▸ **Task objective**:
What lines below mention the word "into"? Copy each one.

Input Block Start

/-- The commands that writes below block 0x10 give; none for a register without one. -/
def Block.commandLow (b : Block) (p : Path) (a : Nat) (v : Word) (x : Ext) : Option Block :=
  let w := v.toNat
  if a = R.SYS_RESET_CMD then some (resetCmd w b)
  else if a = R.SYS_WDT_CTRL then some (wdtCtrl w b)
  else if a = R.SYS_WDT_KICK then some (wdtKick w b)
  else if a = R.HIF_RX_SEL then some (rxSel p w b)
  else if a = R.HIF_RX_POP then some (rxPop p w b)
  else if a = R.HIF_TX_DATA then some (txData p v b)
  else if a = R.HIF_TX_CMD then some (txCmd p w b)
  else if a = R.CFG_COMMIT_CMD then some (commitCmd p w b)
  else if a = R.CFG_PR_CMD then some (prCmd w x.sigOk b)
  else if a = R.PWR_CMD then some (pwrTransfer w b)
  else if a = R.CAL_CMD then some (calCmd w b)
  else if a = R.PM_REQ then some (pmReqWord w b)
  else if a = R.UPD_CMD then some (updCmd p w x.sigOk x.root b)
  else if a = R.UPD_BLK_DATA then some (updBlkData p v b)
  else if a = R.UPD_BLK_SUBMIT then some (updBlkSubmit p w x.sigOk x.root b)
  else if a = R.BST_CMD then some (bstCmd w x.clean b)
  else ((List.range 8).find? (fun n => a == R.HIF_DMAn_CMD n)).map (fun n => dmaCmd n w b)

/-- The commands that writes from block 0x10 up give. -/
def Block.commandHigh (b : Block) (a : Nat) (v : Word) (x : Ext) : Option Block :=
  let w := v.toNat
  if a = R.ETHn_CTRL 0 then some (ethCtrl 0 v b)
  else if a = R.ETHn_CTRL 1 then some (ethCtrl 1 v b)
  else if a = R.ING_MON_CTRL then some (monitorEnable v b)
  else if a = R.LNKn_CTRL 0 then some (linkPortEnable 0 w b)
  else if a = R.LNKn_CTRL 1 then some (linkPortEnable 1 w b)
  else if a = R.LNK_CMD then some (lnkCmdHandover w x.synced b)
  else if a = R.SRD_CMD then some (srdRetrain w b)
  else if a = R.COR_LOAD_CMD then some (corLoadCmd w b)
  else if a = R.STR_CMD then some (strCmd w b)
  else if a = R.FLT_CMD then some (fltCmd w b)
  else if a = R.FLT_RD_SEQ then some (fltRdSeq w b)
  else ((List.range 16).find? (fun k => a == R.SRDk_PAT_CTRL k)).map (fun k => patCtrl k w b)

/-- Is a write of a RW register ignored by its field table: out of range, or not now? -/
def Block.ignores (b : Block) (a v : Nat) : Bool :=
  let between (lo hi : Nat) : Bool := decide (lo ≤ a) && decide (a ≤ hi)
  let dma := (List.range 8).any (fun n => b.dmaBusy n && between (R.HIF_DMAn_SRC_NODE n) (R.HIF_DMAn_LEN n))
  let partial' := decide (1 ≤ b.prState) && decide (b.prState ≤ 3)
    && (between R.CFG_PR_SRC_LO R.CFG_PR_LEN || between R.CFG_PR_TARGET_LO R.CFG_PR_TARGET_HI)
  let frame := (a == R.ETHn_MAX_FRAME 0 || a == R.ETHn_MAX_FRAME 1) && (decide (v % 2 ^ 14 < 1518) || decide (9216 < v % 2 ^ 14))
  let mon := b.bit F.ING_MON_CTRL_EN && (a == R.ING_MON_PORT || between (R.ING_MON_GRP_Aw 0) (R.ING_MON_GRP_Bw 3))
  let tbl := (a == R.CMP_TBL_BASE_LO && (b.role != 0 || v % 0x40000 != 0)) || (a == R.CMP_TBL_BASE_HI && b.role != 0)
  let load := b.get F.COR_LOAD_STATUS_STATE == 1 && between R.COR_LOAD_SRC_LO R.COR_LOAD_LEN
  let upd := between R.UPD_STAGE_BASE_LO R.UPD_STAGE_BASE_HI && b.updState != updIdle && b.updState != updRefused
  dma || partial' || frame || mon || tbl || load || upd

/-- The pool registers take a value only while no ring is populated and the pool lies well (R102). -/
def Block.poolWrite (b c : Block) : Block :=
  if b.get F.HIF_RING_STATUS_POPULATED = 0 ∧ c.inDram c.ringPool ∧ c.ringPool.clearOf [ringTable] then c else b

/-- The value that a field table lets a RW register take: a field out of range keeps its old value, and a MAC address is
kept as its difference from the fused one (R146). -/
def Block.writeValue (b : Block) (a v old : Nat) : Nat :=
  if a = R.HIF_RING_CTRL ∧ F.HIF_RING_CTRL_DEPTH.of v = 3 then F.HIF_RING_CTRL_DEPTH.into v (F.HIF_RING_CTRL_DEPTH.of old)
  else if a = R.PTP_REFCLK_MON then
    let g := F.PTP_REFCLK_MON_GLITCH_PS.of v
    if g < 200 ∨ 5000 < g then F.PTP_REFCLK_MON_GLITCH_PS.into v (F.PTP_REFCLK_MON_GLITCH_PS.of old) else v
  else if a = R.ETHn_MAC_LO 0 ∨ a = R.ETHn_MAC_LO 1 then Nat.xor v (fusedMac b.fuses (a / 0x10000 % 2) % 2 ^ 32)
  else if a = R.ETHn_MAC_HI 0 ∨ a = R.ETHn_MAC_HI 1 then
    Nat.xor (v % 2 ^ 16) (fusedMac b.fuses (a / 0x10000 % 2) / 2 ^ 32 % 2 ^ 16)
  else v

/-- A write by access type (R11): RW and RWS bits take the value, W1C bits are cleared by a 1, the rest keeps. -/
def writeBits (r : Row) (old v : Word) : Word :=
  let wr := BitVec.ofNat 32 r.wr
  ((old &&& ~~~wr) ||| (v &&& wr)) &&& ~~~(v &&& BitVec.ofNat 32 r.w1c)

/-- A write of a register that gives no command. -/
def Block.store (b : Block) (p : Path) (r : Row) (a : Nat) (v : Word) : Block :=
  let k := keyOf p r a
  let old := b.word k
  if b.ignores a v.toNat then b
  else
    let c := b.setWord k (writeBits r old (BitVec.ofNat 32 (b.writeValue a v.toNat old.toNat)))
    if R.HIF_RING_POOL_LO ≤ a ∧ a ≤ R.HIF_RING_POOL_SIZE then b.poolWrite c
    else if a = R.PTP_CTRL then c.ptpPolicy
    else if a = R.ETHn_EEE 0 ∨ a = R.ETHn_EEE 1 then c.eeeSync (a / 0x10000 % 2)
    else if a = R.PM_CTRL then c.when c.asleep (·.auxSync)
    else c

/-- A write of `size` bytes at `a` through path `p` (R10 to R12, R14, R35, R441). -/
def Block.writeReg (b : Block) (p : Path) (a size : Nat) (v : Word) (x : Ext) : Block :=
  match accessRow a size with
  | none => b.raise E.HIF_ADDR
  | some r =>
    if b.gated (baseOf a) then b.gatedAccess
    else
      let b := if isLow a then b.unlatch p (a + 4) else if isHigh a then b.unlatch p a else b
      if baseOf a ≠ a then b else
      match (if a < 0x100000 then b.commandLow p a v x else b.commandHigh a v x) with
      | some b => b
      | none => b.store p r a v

Input Block End

▸ **The completed task**:
  if a = R.HIF_RING_CTRL ∧ F.HIF_RING_CTRL_DEPTH.of v = 3 then F.HIF_RING_CTRL_DEPTH.into v (F.HIF_RING_CTRL_DEPTH.of old)
    if g < 200 ∨ 5000 < g then F.PTP_REFCLK_MON_GLITCH_PS.into v (F.PTP_REFCLK_MON_GLITCH_PS.of old) else v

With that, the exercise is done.